[PATCH] docs/zh_CN: Add zh_CN/admin-guide/lockup-watchdogs.rst

Hailong Liu <liuhailongg6@xxxxxxx> · Thu, 13 May 2021 23:44:25 +0800

From: Hailong Liu <liu.hailong6@xxxxxxxxxx>

Add translation zh_CN/admin-guide/lockup-watchdogs.rst and link it to
zh_CN/admin-guide/index.rst while clean its todo entry.

Signed-off-by: Hailong Liu <liu.hailong6@xxxxxxxxxx>
---
 .../translations/zh_CN/admin-guide/index.rst  |  2 +-
 .../zh_CN/admin-guide/lockup-watchdogs.rst    | 65 +++++++++++++++++++
 2 files changed, 66 insertions(+), 1 deletion(-)
 create mode 100644 Documentation/translations/zh_CN/admin-guide/lockup-watchdogs.rst

diff --git a/Documentation/translations/zh_CN/admin-guide/index.rst b/Documentation/translations/zh_CN/admin-guide/index.rst
index be835ec8e632..460034cbc2ab 100644
--- a/Documentation/translations/zh_CN/admin-guide/index.rst
+++ b/Documentation/translations/zh_CN/admin-guide/index.rst
@@ -65,6 +65,7 @@ Todolist:
 
    clearing-warn-once
    cpu-load
+   lockup-watchdogs
    unicode
 
 Todolist:
@@ -100,7 +101,6 @@ Todolist:
    laptops/index
    lcd-panel-cgram
    ldm
-   lockup-watchdogs
    LSM/index
    md
    media/index
diff --git a/Documentation/translations/zh_CN/admin-guide/lockup-watchdogs.rst b/Documentation/translations/zh_CN/admin-guide/lockup-watchdogs.rst
new file mode 100644
index 000000000000..1dd1e8061781
--- /dev/null
+++ b/Documentation/translations/zh_CN/admin-guide/lockup-watchdogs.rst
@@ -0,0 +1,65 @@
+===============================================================
+Softlockup与hardlockup检测机制(又名:nmi_watchdog)
+===============================================================
+
+Linux中内核实现了一种用以检测系统发生softlockup和hardlockup的
+看门狗机制。
+
+Softlockup是一种在内核持续循使用CPU超过20秒（详见下面“实现”小节）
+导致其他任务无法得到运行的内核问题。

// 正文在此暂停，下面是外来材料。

-- ==== Sys2Proof/Laws/KeptNvm.lean ====
section
/-! SUPPORT. Every operation of Machine/Nvm.lean leaves the command queue alone and keeps the memories canonical. -/

namespace Sys2Proof.Machine

set_option Elab.async false

theorem readUnit_kept (p : NvmPlace) (u : Nat) (s : State) : Kept s (readUnit p u s).2 := by
  unfold readUnit
  dsimp only
  split
  dsimp only
  refine .of ?_ rfl id id id
  exact .refl _
  split
  dsimp only
  exact .refl _
  dsimp only
  exact .refl _

theorem countUnit_kept (r : UnitRead) (s : State) : Kept s (countUnit r s) := by
  unfold countUnit
  refine .ite ?_ ?_
  dsimp only
  refine .ite ?_ ?_
  refine .of ?_ rfl id id id
  refine .trans ?_ (rcSet_kept ..)
  refine .trans ?_ (hwSet_kept ..)
  refine .of ?_ rfl id id id
  exact .refl _
  refine .trans ?_ (raise_kept ..)
  refine .trans ?_ (rcSet_kept ..)
  refine .trans ?_ (hwSet_kept ..)
  refine .of ?_ rfl id id id
  exact .refl _
  refine .ite ?_ ?_
  refine .trans ?_ (rcSet_kept ..)
  refine .of ?_ rfl id id id
  exact .refl _
  exact .refl _

theorem readLogical_kept (sector : Nat) (u : Nat) (s : State) : Kept s (readLogical sector u s).2 := by
  unfold readLogical
  split
  dsimp only
  refine .trans ?_ (countUnit_kept ..)
  refine .snd ?_ (by assumption)
  exact readUnit_kept ..

theorem readCopyF_kept (c k u : Nat) (s : State) : Kept s (readCopyF c k u s).2 := by
  induction k generalizing u s with
  | zero => exact .refl _
  | succ k ih =>
    unfold readCopyF
    split
    split
    dsimp only
    refine .snd ?_ (by assumption)
    refine .trans ?_ (ih ..)
    refine .trans ?_ (countUnit_kept ..)
    refine .snd ?_ (by assumption)
    exact readUnit_kept ..

theorem readCopy_kept (c : Nat) (s : State) : Kept s (readCopy c s).2 := by
  unfold readCopy
  split
  dsimp only
  refine .snd ?_ (by assumption)
  exact readCopyF_kept ..

theorem takeOpt_kept (o : Opt) (s : State) : Kept s (takeOpt o s) := by
  unfold takeOpt
  refine .of ?_ rfl id id id
  exact .refl _

theorem loadOptions_kept (s : State) : Kept s (loadOptions s) := by
  unfold loadOptions
  split
  split
  split
  dsimp only
  split
  refine .trans ?_ (raise_kept ..)
  refine .trans ?_ (raise_kept ..)
  refine .trans ?_ (takeOpt_kept ..)
  refine .of ?_ rfl id id id
  refine .snd ?_ (by assumption)
  refine .trans ?_ (readCopy_kept ..)
  refine .snd ?_ (by assumption)
  refine .trans ?_ (readCopy_kept ..)
  refine .snd ?_ (by assumption)
  exact readCopy_kept ..
  refine .trans ?_ (raiseIf_kept ..)
  refine .trans ?_ (takeOpt_kept ..)
  refine .of ?_ rfl id id id
  refine .snd ?_ (by assumption)
  refine .trans ?_ (readCopy_kept ..)
  refine .snd ?_ (by assumption)
  refine .trans ?_ (readCopy_kept ..)
  refine .snd ?_ (by assumption)
  exact readCopy_kept ..

theorem addOption_kept (c : OptChange) (s : State) : Kept s (addOption c s) := by
  unfold addOption
  dsimp only
  refine .of ?_ rfl id id id
  exact .refl _

theorem addJob_kept (j : NvmJob) (s : State) : Kept s (addJob j s) := by
  unfold addJob
  refine .of ?_ rfl id id id
  exact .refl _

theorem modJob_kept (f : NvmJob → NvmJob) (s : State) : Kept s (modJob f s) := by
  unfold modJob
  split
  exact .refl _
  refine .of ?_ rfl id id id
  exact .refl _

theorem setStage_kept (seq : Nat) (st : CmdStage) (s : State) : Kept s (setStage seq st s) := by
  unfold setStage
  dsimp only
  refine .of ?_ rfl id id id
  exact .refl _

theorem imageDone_kept (seq : Nat) (status : Byte) (acc : U64) (slot : Option Bool) (s : State) :
    Kept s (imageDone seq status acc slot s) := by
  unfold imageDone
  refine .ite ?_ ?_
  refine .trans ?_ (setStage_kept ..)
  refine .of ?_ rfl id id id
  exact .refl _
  refine .trans ?_ (setStage_kept ..)
  refine .of ?_ rfl id id id
  exact .refl _

theorem cmdDone_kept (seq : Nat) (j : NvmJob) (status : Byte) (sector : Nat) (s : State) :
    Kept s (cmdDone seq j status sector s) := by
  unfold cmdDone
  split
  exact .refl _
  dsimp only
  refine .ite ?_ ?_
  exact imageDone_kept ..
  exact setStage_kept ..

theorem endJob_kept (status : Byte) (sector : Nat) (s : State) : Kept s (endJob status sector s) := by
  unfold endJob
  split
  exact .refl _
  dsimp only
  split
  refine .trans ?_ (cmdDone_kept ..)
  refine .of ?_ rfl id id id
  exact .refl _
  refine .ite ?_ ?_
  refine .of ?_ rfl id id id
  exact .refl _
  refine .trans ?_ (hwSet_kept ..)
  refine .of ?_ rfl id id id
  exact .refl _
  refine .of ?_ rfl id id id
  exact .refl _
  refine .trans ?_ (raiseIf_kept ..)
  refine .of ?_ rfl id id id
  exact .refl _

theorem popOp_kept (s : State) : Kept s (popOp s) := by
  unfold popOp
  split
  exact .refl _
  dsimp only
  refine .of ?_ rfl id id id
  exact .refl _

theorem setFail_kept (sector : Nat) (cause : BitVec 4) (pulses : Nat) (s : State) :
    Kept s (setFail sector cause pulses s) := by
  unfold setFail
  refine .of ?_ rfl id id id
  exact .refl _

theorem copyFailed_kept (c : Nat) (s : State) : Kept s (copyFailed c s) := by
  unfold copyFailed
  dsimp only
  refine .trans ?_ (raise_kept ..)
  refine .trans ?_ (hwSet_kept ..)
  refine .of ?_ rfl id id id
  exact modJob_kept ..

theorem checkCopy_kept (c : Nat) (s : State) : Kept s (checkCopy c s) := by
  unfold checkCopy
  split
  split
  refine .snd ?_ (by assumption)
  exact readCopy_kept ..
  split
  refine .ite ?_ ?_
  dsimp only
  refine .of ?_ rfl id id id
  refine .trans ?_ (popOp_kept ..)
  refine .trans ?_ (modJob_kept ..)
  refine .snd ?_ (by assumption)
  exact readCopy_kept ..
  refine .trans ?_ (copyFailed_kept ..)
  refine .snd ?_ (by assumption)
  exact readCopy_kept ..
  refine .trans ?_ (copyFailed_kept ..)
  refine .snd ?_ (by assumption)
  exact readCopy_kept ..

theorem takeSpare_kept {bank : Nat} {s t : State} {a : Nat} (h : takeSpare bank s = some (a, t)) : Kept s t := by
  unfold takeSpare at h
  dsimp only at h
  split at h
  cases h
  cases h
  exact .of (.refl _) rfl id id id

theorem copyUnits_kept (p sp : NvmPlace) (skip sector k u : Nat) (s : State) :
    Kept s (copyUnits p sp skip sector k u s).2 := by
  induction k generalizing u s with
  | zero => exact .refl _
  | succ k ih =>
    unfold copyUnits
    split
    refine .trans ?_ (ih ..)
    exact .refl _
    split
    split
    dsimp only
    refine .snd ?_ (by assumption)
    refine .trans ?_ (ih ..)
    refine .ite ?_ ?_
    refine .snd ?_ (by assumption)
    exact readUnit_kept ..
    refine .trans ?_ (countUnit_kept ..)
    refine .snd ?_ (by assumption)
    exact readUnit_kept ..

theorem verifyFail_kept (sector : Nat) (cause : BitVec 4) (pulses : Nat) (s : State) :
    Kept s (verifyFail sector cause pulses s) := by
  unfold verifyFail
  split
  exact .refl _
  dsimp only
  split
  split
  refine .trans ?_ (copyFailed_kept ..)
  refine .trans ?_ (setFail_kept ..)
  refine .of ?_ rfl id id id
  exact .refl _
  refine .trans ?_ (copyFailed_kept ..)
  refine .trans ?_ (setFail_kept ..)
  refine .of ?_ rfl id id id
  exact .refl _
  refine .trans ?_ (setFail_kept ..)
  refine .of ?_ rfl id id id
  exact .refl _
  refine .ite ?_ ?_
  refine .trans ?_ (endJob_kept ..)
  refine .trans ?_ (setFail_kept ..)
  refine .of ?_ rfl id id id
  exact .refl _
  split
  refine .ite ?_ ?_
  refine .trans ?_ (addOption_kept ..)
  refine .trans ?_ (endJob_kept ..)
  refine .trans ?_ (raise_kept ..)
  refine .trans ?_ (hwSet_kept ..)
  refine .of ?_ rfl id id id
  refine .trans ?_ (setFail_kept ..)
  refine .of ?_ rfl id id id
  exact .refl _
  refine .trans ?_ (endJob_kept ..)
  refine .trans ?_ (raise_kept ..)
  refine .trans ?_ (hwSet_kept ..)
  refine .of ?_ rfl id id id
  refine .trans ?_ (setFail_kept ..)
  refine .of ?_ rfl id id id
  exact .refl _
  refine .trans ?_ (modJob_kept ..)
  split
  refine .trans ?_ (copyUnits_kept ..)
  refine .trans ?_ (takeSpare_kept (by assumption))
  refine .trans ?_ (setFail_kept ..)
  refine .of ?_ rfl id id id
  exact .refl _
  dsimp only
  refine .trans ?_ (takeSpare_kept (by assumption))
  refine .trans ?_ (setFail_kept ..)
  refine .of ?_ rfl id id id
  exact .refl _

theorem persistNext_kept (s : State) : Kept s (persistNext s) := by
  unfold persistNext
  dsimp only
  split
  refine .ite ?_ ?_
  refine .trans ?_ (modJob_kept ..)
  refine .of ?_ rfl id id id
  exact stageRecord_kept ..
  refine .of ?_ rfl id id id
  exact .refl _
  refine .trans ?_ (addJob_kept ..)
  refine .of ?_ rfl id id id
  exact .refl _
  refine .of ?_ rfl id id id
  exact .refl _

theorem beginErase_kept (p : NvmPlace) (s : State) : Kept s (beginErase p s) :=
  .of (.refl _) rfl id id (fun h => rising_filter _ h)

theorem beginProgram_kept (k : Nat) (s : State) : Kept s (beginProgram k s) := by
  unfold beginProgram
  refine .of ?_ rfl id id id
  exact .refl _

theorem finishRetire_kept (s : State) : Kept s (finishRetire s) := by
  unfold finishRetire
  split
  exact .refl _
  split
  refine .ite ?_ ?_
  refine .trans ?_ (addOption_kept ..)
  exact modJob_kept ..
  dsimp only
  refine .ite ?_ ?_
  refine .trans ?_ (endJob_kept ..)
  refine .trans ?_ (setFail_kept ..)
  refine .trans ?_ (modJob_kept ..)
  refine .trans ?_ (raise_kept ..)
  refine .trans ?_ (hwSet_kept ..)
  refine .of ?_ rfl id id id
  exact .refl _
  refine .trans ?_ (popOp_kept ..)
  refine .trans ?_ (modJob_kept ..)
  refine .trans ?_ (modJob_kept ..)
  refine .trans ?_ (raise_kept ..)
  refine .trans ?_ (hwSet_kept ..)
  refine .of ?_ rfl id id id
  exact .refl _
  exact .refl _

theorem pumpF_kept (fuel : Nat) (s : State) : Kept s (pumpF fuel s) := by
  induction fuel generalizing s with
  | zero => exact .refl _
  | succ fuel ih =>
    unfold pumpF
    refine .ite ?_ ?_
    exact .refl _
    split
    exact .refl _
    split
    split
    dsimp only
    refine .ite ?_ ?_
    refine .trans ?_ (ih ..)
    exact endJob_kept ..
    refine .trans ?_ (ih ..)
    exact modJob_kept ..
    refine .trans ?_ (ih ..)
    exact persistNext_kept ..
    refine .trans ?_ (ih ..)
    exact endJob_kept ..
    dsimp only
    refine .trans ?_ (ih ..)
    refine .trans ?_ (modJob_kept ..)
    exact .of (.refl _) rfl id id id
    refine .trans ?_ (ih ..)
    exact checkCopy_kept ..
    refine .trans ?_ (ih ..)
    exact finishRetire_kept ..
    refine .ite ?_ ?_
    refine .trans ?_ (ih ..)
    refine .trans ?_ (endJob_kept ..)
    exact setFail_kept ..
    exact beginErase_kept ..
    dsimp only
    refine .ite ?_ ?_
    refine .trans ?_ (ih ..)
    refine .trans ?_ (endJob_kept ..)
    exact setFail_kept ..
    refine .ite ?_ ?_
    refine .ite ?_ ?_
    refine .trans ?_ (beginProgram_kept ..)
    exact readUnit_kept ..
    refine .trans ?_ (ih ..)
    refine .trans ?_ (endJob_kept ..)
    refine .trans ?_ (setFail_kept ..)
    refine .trans ?_ (countUnit_kept ..)
    exact readUnit_kept ..
    exact beginProgram_kept ..

theorem pump_kept (s : State) : Kept s (pump s) := by
  unfold pump
  exact pumpF_kept ..

theorem reportWear_kept (sector : Nat) (n : Nat) (s : State) : Kept s (reportWear sector n s) := by
  unfold reportWear
  dsimp only
  refine .ite ?_ ?_
  exact .refl _
  refine .ite ?_ ?_
  refine .trans ?_ (setFail_kept ..)
  refine .trans ?_ (modJob_kept ..)
  refine .trans ?_ (raise_kept ..)
  refine .trans ?_ (hwSet_kept ..)
  refine .of ?_ rfl id id id
  exact .refl _
  refine .trans ?_ (modJob_kept ..)
  refine .trans ?_ (raise_kept ..)
  refine .trans ?_ (hwSet_kept ..)
  refine .of ?_ rfl id id id
  exact .refl _

theorem opDone_kept (n : Nat) (s : State) : Kept s (opDone n s) := by
  unfold opDone
  dsimp only
  refine .trans ?_ (pump_kept ..)
  refine .trans ?_ (popOp_kept ..)
  exact modJob_kept ..

theorem erasePulse_kept (pass : Bool) (s : State) : Kept s (erasePulse pass s) := by
  unfold erasePulse
  split
  split
  refine .ite ?_ ?_
  exact .refl _
  dsimp only
  refine .ite ?_ ?_
  refine .trans ?_ (opDone_kept ..)
  refine .trans ?_ (reportWear_kept ..)
  refine .of ?_ rfl id id id
  exact .refl _
  refine .ite ?_ ?_
  refine .trans ?_ (pump_kept ..)
  refine .trans ?_ (verifyFail_kept ..)
  exact reportWear_kept ..
  refine .of ?_ rfl id id id
  exact .refl _
  exact .refl _
  exact .refl _

theorem programPulse_kept (pass : Bool) (s : State) : Kept s (programPulse pass s) := by
  unfold programPulse
  split
  · split
    · split
      · exact .refl _
      · dsimp only
        split
        · refine .trans ?_ (opDone_kept ..)
          exact .of (.refl _) rfl id id (fun h => aput_wf _ _ h)
        · split
          · exact .trans (verifyFail_kept ..) (pump_kept ..)
          · exact .of (.refl _) rfl id id id
    · exact .refl _
  · exact .refl _

theorem nvmSuspend_kept (s : State) : Kept s (nvmSuspend s) := by
  unfold nvmSuspend
  split
  refine .ite ?_ ?_
  refine .of ?_ rfl id id id
  exact .refl _
  exact .refl _
  exact .refl _

theorem nvmResume_kept (s : State) : Kept s (nvmResume s) := by
  unfold nvmResume
  split
  refine .ite ?_ ?_
  refine .of ?_ rfl id id id
  exact .refl _
  exact .refl _
  exact .refl _

theorem refuseProtected_kept (s : State) : Kept s (refuseProtected s) := by
  unfold refuseProtected
  refine .trans ?_ (raise_kept ..)
  refine .trans ?_ (hwSet_kept ..)
  refine .of ?_ rfl id id id
  exact .refl _

theorem readUnits_kept (k u : Nat) (s : State) : Kept s (readUnits k u s).2 := by
  induction k generalizing u s with
  | zero => exact .refl _
  | succ k ih =>
    unfold readUnits
    split
    split
    dsimp only
    refine .snd ?_ (by assumption)
    refine .trans ?_ (ih ..)
    refine .snd ?_ (by assumption)
    exact readLogical_kept ..

theorem nvmWarm_kept (s : State) : Kept s (nvmWarm s) := by
  unfold nvmWarm
  refine .of ?_ rfl id id id
  exact .refl _

theorem nvmReadEffect_kept (r : Nat) (s : State) : Kept s (nvmReadEffect r s) := by
  unfold nvmReadEffect
  refine .ite ?_ ?_
  dsimp only
  refine .trans ?_ (rcTaken_kept ..)
  refine .of ?_ rfl id id id
  exact .refl _
  exact .refl _

theorem nvmWrite_kept (r : Nat) (v : U32) (s : State) : Kept s (nvmWrite r v s) := by
  unfold nvmWrite
  dsimp only
  split
  refine .of ?_ rfl id id id
  exact .refl _
  refine .of ?_ rfl id id id
  exact .refl _
  refine .of ?_ rfl id id id
  exact .refl _
  exact .refl _

end Sys2Proof.Machine
end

一旦检测到'softlockup'发生，默认
+情况下系统会打印当前堆栈跟踪信息并进入锁定状态。也可配置使其在检测到
+'softlockup'后进入panic状态；通过sysctl命令设置
+“kernel.softlockup_panic”、使用内核启动参数“softlockup_panic”（详见
+Documentation/admin-guide/kernel-parameters.rst）以及使能内核编译选项
+“BOOTPARAM_SOFTLOCKUP_PANIC”都可实现这种配置。
+
+而'hardlockup'是内核中持续循环超过10秒钟（详见"实现"小节）导致其他中
+断无法运行的问题。与'softlockup'情况类似，除了使用sysctl命令设置
+'hardlockup_panic'、使能内核选项“BOOTPARAM_HARDLOCKUP_PANIC”以及使用
+内核参数"nmi_watchdog"(详见:
+”Documentation/admin-guide/kernel-parameters.rst“)外，一旦检测到
+'hardlockup'默认情况下系统打印当前堆栈跟踪信息，然后进入锁定状态。
+
+这个panic选项也可以与panic_timeout结合使用（这个panic_timeout是通过稍
+具迷惑性的sysctl命令"kernel.panic"来设置），使系统在panic指定时间后自
+动重启。
+
+实现
+==============
+
+Softlockup和hardlockup分别建立hrtimer(高精度定时器)和perf两个子系统上
+而实现。这也就意味着理论上任何架构只要实现了这两个子系统就支持这两种
+检测机制。
+
+Hrtimer用于周期性产生中断并唤醒watchdog任务；而NMI perf事件则以
+”watchdog_thresh“(编译时默认初始化为10秒，也可通过”watchdog_thresh“这
+个sysctl接口来进行配置修改)为间隔周期产生以检测 hardlockups。如果一个
+CPU在这个时间段内没有检测到hrtimer中断发生，'hardlockup 检测器'(即
+NMI perf事件处理函数)将会视系统配置而选择产生内核告警或者直接panic。
+
+而watchdog任务本质上是一个高优先级内核线程，每调度一次就对时间戳进行一
+次更新。如果在时间戳在2*watchdog_thresh秒(这个是softlockup的触发门限)
+都未更新那么"softlocup 检测器"(内部hrtimer定时器回调函数)会将相关的调试
+信息打印到系统日志中，然后如果系统配置了进入panic流程则进入panic，否则
+内核继续执行。
+
+Hrtimer定时器的周期是2*watchdog_thresh/5，也就是说在hardlockup被触发前
+hrtimer有2~3次机会产生时钟中断。
+
+如上所述,内核相当于为系统管理员提供了一个可调节hrtimer定时器和perf事件
+的周期长短的旋钮。对于特定的场景通过这个旋钮配置一个合理的周期值需要权
+衡lockups检测的响应速度和检测的开销。
+
+默认情况下所有在线cpu上都会运行一个watchdog任务。不过在内核配置了
+”NO_HZ_FULL“的情况下watchdog默认只会运行在管家(housekeeping)cpu上，而
+”nohz_full“启动参数指定的cpu上则不会有watchdog任务运行。想象一下，如果
+我们允许watchdog任务在”nohz_full“指定的cpu上运行，这些cpu上必须得运行时
+钟定时器来激发watchdog任务调度；这样一来就会使”nohz_full“保护用户程序免
+受内核干扰的功能失效。当然，副作用就是”nohz_full“指定的cpu即使在内核产生
+了lockup问题我们也无法检测到。不过，至少我们可以允许watchdog在管家
+(non-tickless)核上继续运行以便我们能够继续正常的监测这些cpus上的lockups
+事件。
+
+不论哪种情况都可以通过sysctl命令kernel.watchdog_cpumask来调节未运行
+watchdog的cpu集合.对于nohz_full而言,如果nohz_full cpu上有异常挂住的情况,
+通过这种方式打开这些cpu上的watchdog进行调试可能会有所作用。
-- 
2.17.1